Examine the data line by line and report how many lines include the word "domain", with no additional output.

Records supplied Block Start

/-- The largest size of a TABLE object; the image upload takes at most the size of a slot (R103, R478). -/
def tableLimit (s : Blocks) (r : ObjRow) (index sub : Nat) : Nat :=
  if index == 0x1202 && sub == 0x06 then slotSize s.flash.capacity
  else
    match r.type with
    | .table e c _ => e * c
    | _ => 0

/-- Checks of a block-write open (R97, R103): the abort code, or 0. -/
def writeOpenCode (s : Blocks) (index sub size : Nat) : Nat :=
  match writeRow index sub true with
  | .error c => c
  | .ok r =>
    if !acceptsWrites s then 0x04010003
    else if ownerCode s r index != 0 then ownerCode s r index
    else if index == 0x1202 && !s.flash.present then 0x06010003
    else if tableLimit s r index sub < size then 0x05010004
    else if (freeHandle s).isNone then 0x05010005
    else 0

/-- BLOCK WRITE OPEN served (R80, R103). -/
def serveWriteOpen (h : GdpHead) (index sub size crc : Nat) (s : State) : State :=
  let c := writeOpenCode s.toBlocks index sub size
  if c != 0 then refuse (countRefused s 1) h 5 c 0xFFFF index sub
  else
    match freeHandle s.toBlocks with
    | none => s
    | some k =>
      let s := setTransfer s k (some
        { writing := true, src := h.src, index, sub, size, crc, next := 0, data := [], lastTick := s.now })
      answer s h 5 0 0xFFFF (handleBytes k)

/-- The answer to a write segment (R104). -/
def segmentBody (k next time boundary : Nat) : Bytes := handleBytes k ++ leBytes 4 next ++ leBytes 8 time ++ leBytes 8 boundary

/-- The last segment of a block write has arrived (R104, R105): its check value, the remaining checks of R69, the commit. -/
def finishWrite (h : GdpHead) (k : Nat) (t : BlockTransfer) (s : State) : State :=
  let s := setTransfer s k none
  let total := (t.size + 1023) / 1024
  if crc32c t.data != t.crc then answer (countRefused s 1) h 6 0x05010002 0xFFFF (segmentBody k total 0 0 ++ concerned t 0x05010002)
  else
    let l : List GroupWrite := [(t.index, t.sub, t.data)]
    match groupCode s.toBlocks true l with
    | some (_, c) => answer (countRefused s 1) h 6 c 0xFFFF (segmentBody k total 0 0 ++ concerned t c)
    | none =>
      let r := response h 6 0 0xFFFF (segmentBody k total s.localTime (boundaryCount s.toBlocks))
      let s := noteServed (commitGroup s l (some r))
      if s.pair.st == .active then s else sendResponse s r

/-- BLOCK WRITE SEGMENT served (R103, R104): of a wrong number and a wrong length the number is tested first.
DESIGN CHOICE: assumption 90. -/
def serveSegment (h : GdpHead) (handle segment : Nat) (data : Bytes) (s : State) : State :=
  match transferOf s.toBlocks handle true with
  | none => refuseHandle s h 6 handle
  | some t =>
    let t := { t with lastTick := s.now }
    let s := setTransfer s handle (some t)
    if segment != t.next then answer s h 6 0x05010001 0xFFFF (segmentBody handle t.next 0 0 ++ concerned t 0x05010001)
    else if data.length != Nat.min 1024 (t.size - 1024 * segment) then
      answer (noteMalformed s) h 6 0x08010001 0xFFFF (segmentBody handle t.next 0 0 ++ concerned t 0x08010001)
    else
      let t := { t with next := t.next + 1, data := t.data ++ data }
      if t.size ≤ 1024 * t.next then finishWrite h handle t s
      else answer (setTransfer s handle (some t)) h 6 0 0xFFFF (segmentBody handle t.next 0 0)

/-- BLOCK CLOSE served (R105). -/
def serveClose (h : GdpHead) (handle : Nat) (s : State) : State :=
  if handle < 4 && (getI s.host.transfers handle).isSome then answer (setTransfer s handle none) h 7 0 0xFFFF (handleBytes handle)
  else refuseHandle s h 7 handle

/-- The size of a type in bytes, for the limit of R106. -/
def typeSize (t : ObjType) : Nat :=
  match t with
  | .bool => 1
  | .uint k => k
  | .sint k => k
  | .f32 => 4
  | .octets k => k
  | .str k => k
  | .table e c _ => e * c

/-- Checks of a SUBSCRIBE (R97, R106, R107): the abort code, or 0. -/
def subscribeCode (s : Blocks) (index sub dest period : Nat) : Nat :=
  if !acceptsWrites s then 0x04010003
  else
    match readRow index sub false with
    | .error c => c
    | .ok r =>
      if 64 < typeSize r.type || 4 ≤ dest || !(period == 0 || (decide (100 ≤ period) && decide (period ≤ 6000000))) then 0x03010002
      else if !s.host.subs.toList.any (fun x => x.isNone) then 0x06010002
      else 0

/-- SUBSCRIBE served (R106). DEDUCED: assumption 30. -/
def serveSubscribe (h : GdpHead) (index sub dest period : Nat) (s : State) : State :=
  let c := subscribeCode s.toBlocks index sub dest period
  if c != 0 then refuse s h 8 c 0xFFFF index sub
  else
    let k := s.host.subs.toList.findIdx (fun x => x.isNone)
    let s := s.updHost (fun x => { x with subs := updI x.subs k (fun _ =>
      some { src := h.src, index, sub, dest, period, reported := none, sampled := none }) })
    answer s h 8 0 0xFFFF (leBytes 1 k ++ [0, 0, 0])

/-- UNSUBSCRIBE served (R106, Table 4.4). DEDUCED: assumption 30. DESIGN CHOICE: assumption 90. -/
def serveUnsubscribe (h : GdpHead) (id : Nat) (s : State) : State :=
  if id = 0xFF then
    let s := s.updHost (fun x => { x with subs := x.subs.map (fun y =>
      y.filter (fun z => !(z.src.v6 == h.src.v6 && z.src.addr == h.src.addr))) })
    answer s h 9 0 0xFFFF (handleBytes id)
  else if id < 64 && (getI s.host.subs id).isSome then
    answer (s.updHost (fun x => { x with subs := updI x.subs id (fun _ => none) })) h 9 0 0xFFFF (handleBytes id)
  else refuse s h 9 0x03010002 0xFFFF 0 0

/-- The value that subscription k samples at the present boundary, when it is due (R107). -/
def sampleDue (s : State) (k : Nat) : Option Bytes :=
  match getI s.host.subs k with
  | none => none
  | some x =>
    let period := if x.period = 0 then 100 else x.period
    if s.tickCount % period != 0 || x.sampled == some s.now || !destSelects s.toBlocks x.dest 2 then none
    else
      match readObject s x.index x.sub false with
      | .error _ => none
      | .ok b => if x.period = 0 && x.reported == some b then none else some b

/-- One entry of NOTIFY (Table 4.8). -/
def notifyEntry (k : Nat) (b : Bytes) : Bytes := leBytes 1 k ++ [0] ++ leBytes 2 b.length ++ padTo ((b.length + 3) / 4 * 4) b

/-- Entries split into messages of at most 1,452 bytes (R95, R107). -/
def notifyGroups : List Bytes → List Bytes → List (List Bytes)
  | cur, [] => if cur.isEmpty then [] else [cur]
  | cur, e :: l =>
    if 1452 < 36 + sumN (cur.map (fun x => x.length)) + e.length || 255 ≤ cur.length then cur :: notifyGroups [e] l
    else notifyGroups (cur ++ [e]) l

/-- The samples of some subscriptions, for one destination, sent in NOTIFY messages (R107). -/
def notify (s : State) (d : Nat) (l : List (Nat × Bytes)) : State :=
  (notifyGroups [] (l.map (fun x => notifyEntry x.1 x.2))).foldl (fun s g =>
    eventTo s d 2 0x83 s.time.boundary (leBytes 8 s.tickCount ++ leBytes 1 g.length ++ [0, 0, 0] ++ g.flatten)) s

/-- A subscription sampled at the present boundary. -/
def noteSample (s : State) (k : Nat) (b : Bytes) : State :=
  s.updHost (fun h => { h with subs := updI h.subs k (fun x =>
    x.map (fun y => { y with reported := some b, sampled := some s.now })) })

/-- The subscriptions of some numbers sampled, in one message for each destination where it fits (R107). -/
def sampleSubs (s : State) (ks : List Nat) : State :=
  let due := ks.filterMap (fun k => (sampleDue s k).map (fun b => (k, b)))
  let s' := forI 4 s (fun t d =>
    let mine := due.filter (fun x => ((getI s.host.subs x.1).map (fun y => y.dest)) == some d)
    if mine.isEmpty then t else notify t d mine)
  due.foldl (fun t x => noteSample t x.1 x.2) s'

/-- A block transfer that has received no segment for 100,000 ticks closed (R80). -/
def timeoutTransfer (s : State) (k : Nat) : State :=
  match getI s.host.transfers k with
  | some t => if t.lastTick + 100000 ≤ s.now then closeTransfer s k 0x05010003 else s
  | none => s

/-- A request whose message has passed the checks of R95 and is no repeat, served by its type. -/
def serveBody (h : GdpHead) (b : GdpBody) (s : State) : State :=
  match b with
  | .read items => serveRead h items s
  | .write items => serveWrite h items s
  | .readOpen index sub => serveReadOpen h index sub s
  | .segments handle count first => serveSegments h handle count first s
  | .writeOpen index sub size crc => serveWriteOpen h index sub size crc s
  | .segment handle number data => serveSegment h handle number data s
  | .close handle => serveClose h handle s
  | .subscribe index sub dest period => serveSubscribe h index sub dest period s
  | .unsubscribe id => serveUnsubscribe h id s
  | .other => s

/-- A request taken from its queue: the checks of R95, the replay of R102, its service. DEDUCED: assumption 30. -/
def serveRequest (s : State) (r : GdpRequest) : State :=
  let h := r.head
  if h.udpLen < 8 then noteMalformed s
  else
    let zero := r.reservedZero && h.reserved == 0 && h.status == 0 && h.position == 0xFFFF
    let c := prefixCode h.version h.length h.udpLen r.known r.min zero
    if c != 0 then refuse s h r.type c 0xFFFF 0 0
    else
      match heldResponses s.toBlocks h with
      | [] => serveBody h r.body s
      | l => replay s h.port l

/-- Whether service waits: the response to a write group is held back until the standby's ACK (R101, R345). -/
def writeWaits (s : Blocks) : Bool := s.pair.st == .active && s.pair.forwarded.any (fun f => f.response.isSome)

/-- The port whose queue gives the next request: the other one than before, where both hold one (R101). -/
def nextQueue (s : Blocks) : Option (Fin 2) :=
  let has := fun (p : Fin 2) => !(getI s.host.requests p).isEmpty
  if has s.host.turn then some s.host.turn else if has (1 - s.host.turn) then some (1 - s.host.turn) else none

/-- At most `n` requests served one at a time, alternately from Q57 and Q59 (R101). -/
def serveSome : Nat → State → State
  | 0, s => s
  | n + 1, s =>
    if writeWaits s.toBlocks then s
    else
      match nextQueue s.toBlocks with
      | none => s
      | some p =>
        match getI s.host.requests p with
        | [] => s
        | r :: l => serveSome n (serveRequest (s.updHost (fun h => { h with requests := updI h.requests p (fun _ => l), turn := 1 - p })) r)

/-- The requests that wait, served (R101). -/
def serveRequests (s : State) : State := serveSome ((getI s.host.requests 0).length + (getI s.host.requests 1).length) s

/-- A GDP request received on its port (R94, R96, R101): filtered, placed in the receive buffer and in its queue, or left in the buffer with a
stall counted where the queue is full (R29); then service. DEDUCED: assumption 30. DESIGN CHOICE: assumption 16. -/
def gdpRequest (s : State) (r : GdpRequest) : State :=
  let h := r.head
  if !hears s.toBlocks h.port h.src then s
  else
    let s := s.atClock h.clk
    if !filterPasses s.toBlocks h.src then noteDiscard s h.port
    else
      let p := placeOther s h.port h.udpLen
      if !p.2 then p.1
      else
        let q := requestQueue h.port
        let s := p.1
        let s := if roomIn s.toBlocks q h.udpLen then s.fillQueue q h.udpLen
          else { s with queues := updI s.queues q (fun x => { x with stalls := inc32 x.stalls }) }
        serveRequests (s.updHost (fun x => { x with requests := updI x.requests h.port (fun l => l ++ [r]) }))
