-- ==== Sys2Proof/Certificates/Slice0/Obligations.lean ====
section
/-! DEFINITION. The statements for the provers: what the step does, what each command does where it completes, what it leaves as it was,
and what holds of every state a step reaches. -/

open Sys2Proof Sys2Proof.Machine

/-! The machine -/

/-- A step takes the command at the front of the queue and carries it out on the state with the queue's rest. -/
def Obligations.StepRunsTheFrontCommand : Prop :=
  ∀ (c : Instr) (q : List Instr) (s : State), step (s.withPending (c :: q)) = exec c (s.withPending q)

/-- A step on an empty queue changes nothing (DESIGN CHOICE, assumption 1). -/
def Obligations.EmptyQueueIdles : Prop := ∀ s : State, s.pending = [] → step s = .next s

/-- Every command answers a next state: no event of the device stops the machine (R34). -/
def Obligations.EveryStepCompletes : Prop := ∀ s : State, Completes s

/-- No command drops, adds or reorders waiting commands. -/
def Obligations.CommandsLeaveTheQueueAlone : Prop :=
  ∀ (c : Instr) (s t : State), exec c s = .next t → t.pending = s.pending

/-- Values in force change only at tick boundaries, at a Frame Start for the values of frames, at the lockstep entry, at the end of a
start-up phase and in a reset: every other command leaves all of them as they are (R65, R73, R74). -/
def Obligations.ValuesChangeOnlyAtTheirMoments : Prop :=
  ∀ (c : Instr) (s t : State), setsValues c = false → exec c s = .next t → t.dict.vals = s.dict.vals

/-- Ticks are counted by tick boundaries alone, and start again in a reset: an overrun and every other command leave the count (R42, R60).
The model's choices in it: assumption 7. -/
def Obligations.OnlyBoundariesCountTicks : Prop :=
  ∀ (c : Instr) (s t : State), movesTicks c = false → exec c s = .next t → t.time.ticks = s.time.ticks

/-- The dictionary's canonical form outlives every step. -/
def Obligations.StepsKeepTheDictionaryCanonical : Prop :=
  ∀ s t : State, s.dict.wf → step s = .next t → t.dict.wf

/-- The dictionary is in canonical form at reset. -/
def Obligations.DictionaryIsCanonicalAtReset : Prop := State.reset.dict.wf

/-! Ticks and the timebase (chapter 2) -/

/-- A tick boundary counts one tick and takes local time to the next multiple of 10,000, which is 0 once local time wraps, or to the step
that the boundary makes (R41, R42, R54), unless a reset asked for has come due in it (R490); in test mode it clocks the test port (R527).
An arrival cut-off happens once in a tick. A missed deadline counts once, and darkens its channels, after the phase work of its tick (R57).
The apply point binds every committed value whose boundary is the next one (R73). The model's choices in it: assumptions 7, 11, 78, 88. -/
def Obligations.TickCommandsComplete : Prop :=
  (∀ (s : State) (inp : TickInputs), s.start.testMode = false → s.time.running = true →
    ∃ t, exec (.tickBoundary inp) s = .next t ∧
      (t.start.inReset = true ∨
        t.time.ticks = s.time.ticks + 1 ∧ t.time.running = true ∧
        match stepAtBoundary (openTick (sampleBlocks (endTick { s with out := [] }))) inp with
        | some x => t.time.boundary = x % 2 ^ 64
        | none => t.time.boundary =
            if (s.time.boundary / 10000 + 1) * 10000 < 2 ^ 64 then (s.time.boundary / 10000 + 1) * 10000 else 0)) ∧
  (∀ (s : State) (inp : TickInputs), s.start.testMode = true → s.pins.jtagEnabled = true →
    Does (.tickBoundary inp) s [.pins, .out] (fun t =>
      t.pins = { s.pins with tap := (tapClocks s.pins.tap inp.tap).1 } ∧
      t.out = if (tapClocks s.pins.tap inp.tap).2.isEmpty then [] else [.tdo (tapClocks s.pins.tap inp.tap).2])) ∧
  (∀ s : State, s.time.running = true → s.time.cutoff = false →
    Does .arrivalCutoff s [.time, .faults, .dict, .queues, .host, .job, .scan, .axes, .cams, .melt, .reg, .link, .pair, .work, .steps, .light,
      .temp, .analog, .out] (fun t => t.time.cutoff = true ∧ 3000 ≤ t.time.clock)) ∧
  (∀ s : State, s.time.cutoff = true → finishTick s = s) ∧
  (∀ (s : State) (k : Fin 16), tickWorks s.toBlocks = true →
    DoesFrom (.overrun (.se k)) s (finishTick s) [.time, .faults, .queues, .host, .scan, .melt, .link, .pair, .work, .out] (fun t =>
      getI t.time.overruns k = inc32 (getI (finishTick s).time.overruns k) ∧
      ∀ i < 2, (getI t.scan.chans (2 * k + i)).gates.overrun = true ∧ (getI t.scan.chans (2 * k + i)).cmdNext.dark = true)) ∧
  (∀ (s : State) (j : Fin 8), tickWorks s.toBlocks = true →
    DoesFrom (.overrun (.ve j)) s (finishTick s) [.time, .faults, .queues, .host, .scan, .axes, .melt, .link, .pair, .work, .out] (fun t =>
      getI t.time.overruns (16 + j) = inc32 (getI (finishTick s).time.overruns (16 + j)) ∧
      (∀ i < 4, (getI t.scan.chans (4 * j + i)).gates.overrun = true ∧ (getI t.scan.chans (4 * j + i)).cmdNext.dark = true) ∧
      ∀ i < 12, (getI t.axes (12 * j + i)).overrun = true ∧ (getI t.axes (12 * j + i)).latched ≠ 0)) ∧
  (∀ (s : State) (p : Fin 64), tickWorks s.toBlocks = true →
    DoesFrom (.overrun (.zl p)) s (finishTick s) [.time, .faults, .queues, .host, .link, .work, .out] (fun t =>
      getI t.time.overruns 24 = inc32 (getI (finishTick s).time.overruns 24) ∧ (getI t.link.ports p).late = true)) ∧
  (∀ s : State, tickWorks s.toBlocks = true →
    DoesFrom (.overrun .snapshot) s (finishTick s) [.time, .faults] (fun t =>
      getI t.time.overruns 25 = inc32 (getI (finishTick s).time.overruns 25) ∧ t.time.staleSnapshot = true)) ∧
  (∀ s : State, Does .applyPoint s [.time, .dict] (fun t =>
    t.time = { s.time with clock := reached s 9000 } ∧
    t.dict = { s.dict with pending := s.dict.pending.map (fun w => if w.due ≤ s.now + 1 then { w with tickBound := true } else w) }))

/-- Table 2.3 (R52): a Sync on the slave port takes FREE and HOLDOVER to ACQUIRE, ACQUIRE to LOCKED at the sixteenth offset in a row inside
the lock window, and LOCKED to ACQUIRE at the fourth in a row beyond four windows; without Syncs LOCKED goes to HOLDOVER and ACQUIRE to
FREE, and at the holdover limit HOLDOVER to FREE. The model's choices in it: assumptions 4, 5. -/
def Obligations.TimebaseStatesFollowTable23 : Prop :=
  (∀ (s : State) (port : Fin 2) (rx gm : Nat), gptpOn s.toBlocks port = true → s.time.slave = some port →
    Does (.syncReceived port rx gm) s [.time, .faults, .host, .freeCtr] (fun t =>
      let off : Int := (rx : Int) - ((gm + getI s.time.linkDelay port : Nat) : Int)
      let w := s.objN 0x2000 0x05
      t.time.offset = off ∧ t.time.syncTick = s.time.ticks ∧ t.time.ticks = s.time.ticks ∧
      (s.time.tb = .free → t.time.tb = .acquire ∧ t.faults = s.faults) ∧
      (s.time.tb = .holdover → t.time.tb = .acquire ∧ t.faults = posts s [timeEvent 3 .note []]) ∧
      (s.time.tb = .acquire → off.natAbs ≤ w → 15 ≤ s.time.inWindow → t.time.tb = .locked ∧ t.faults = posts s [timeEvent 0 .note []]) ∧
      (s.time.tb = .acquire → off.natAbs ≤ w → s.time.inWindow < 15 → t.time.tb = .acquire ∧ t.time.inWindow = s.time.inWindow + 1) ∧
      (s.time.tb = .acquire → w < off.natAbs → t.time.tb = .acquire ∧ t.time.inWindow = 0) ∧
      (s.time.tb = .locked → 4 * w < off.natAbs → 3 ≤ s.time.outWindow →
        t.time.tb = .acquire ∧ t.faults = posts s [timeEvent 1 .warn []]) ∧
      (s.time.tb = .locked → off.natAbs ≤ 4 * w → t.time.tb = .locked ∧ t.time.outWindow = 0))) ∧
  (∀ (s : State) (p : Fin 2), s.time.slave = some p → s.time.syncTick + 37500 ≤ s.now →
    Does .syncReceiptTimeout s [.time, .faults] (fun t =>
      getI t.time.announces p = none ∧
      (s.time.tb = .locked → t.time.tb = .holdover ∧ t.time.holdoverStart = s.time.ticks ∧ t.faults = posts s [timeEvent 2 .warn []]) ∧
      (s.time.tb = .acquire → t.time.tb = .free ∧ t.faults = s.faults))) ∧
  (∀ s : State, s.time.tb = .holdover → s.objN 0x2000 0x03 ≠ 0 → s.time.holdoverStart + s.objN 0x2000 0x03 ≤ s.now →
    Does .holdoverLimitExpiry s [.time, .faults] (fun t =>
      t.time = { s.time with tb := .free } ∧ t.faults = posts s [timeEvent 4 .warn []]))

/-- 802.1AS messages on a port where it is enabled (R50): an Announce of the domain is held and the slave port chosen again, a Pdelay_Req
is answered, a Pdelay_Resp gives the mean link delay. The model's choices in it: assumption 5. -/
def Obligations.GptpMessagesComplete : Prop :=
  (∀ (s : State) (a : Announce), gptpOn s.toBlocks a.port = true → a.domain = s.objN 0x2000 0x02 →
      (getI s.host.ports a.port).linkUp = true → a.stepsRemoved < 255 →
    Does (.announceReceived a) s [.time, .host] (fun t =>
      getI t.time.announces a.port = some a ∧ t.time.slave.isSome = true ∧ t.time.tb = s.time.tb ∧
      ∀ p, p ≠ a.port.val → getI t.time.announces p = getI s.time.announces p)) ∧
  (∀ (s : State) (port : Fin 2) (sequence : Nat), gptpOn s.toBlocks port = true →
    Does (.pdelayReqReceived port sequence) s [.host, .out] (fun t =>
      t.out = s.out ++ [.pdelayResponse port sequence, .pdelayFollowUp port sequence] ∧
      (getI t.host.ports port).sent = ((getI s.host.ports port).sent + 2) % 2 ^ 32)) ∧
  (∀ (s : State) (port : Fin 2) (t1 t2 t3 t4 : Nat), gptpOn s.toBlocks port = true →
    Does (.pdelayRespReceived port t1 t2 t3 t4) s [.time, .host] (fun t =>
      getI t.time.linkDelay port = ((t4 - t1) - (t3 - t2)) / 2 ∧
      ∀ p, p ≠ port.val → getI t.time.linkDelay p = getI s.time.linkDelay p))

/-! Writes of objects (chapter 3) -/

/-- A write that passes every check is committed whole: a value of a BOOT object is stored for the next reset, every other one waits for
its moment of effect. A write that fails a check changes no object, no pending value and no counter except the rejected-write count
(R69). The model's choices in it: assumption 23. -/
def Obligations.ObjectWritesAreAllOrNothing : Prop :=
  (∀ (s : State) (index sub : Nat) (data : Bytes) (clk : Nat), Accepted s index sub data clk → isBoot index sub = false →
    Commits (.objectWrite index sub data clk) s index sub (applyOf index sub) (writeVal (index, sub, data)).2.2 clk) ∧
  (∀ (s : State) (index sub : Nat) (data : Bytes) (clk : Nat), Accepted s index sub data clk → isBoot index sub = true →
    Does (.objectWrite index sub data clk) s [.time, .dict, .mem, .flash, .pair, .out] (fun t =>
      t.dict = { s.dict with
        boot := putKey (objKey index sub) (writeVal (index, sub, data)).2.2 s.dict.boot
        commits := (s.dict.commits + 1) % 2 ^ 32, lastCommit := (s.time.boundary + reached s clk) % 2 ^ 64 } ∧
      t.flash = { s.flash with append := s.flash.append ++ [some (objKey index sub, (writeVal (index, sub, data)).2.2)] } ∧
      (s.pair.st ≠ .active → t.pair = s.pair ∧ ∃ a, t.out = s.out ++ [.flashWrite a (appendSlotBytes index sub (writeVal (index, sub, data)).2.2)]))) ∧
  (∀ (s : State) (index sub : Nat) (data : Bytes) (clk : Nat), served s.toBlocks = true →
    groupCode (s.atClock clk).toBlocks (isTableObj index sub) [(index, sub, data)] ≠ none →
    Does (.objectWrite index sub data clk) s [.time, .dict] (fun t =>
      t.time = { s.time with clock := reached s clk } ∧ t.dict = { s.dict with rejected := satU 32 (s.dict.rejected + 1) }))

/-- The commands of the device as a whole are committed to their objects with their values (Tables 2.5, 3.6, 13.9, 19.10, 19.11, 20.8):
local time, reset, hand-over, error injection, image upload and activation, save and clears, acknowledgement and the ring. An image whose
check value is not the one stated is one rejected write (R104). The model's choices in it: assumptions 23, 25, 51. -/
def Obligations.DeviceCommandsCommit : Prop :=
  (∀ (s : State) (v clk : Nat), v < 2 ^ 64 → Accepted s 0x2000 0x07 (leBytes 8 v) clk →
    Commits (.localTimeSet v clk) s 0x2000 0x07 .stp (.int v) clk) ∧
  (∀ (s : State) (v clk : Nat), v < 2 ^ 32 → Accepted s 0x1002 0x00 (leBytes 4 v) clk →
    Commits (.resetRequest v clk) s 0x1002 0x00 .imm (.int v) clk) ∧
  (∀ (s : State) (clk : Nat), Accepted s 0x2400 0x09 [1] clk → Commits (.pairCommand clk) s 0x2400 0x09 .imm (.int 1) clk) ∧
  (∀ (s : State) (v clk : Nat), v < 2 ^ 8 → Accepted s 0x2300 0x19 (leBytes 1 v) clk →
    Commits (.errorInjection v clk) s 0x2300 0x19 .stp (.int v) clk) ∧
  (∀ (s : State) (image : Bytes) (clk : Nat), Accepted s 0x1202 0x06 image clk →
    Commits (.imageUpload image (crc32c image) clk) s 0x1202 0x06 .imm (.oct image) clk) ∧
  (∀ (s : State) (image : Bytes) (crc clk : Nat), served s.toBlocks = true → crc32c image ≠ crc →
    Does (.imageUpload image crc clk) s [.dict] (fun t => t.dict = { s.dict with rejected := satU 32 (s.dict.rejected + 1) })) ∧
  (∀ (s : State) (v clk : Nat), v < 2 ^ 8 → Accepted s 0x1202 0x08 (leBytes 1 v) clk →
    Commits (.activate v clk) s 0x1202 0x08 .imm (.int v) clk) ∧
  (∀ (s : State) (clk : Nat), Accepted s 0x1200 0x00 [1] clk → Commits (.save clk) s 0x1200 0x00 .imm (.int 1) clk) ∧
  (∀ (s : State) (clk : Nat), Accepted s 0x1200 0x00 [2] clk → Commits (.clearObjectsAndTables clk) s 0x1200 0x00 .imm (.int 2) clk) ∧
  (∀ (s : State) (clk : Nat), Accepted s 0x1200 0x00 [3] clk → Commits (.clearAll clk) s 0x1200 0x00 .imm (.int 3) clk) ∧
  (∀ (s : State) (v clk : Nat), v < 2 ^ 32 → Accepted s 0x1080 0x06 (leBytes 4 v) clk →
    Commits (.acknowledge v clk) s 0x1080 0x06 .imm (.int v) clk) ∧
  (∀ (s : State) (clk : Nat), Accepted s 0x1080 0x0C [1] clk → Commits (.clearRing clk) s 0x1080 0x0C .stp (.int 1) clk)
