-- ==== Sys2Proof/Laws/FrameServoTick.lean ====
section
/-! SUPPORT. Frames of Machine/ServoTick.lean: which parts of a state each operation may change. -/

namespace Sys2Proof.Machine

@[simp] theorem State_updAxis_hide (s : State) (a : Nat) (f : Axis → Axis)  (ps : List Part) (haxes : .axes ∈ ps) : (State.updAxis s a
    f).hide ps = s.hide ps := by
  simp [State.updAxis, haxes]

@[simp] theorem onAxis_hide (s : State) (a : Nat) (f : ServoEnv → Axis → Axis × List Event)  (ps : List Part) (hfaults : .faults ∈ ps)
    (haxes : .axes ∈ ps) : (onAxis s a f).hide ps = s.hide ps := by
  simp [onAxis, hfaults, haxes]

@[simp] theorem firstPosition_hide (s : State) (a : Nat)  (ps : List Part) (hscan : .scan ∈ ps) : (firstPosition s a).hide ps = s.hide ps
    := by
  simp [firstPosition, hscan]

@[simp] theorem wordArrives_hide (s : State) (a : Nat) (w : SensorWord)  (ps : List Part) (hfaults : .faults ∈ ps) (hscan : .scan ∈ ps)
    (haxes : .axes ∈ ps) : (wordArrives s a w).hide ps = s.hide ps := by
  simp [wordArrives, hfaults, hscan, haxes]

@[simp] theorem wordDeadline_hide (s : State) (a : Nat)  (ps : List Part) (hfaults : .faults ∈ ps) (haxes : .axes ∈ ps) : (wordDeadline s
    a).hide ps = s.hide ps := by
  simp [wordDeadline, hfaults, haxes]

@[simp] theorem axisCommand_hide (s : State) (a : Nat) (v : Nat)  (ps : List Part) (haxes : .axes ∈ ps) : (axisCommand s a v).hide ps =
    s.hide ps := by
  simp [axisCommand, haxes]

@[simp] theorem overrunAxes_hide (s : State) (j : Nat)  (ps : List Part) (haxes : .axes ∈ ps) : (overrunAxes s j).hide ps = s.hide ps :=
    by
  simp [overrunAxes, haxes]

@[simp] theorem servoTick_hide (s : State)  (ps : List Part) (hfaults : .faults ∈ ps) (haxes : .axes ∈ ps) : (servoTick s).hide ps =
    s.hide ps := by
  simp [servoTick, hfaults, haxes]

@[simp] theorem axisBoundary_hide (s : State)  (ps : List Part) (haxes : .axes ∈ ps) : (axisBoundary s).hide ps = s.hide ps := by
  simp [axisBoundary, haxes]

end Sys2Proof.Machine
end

Records supplied Block End

**Answer**: 2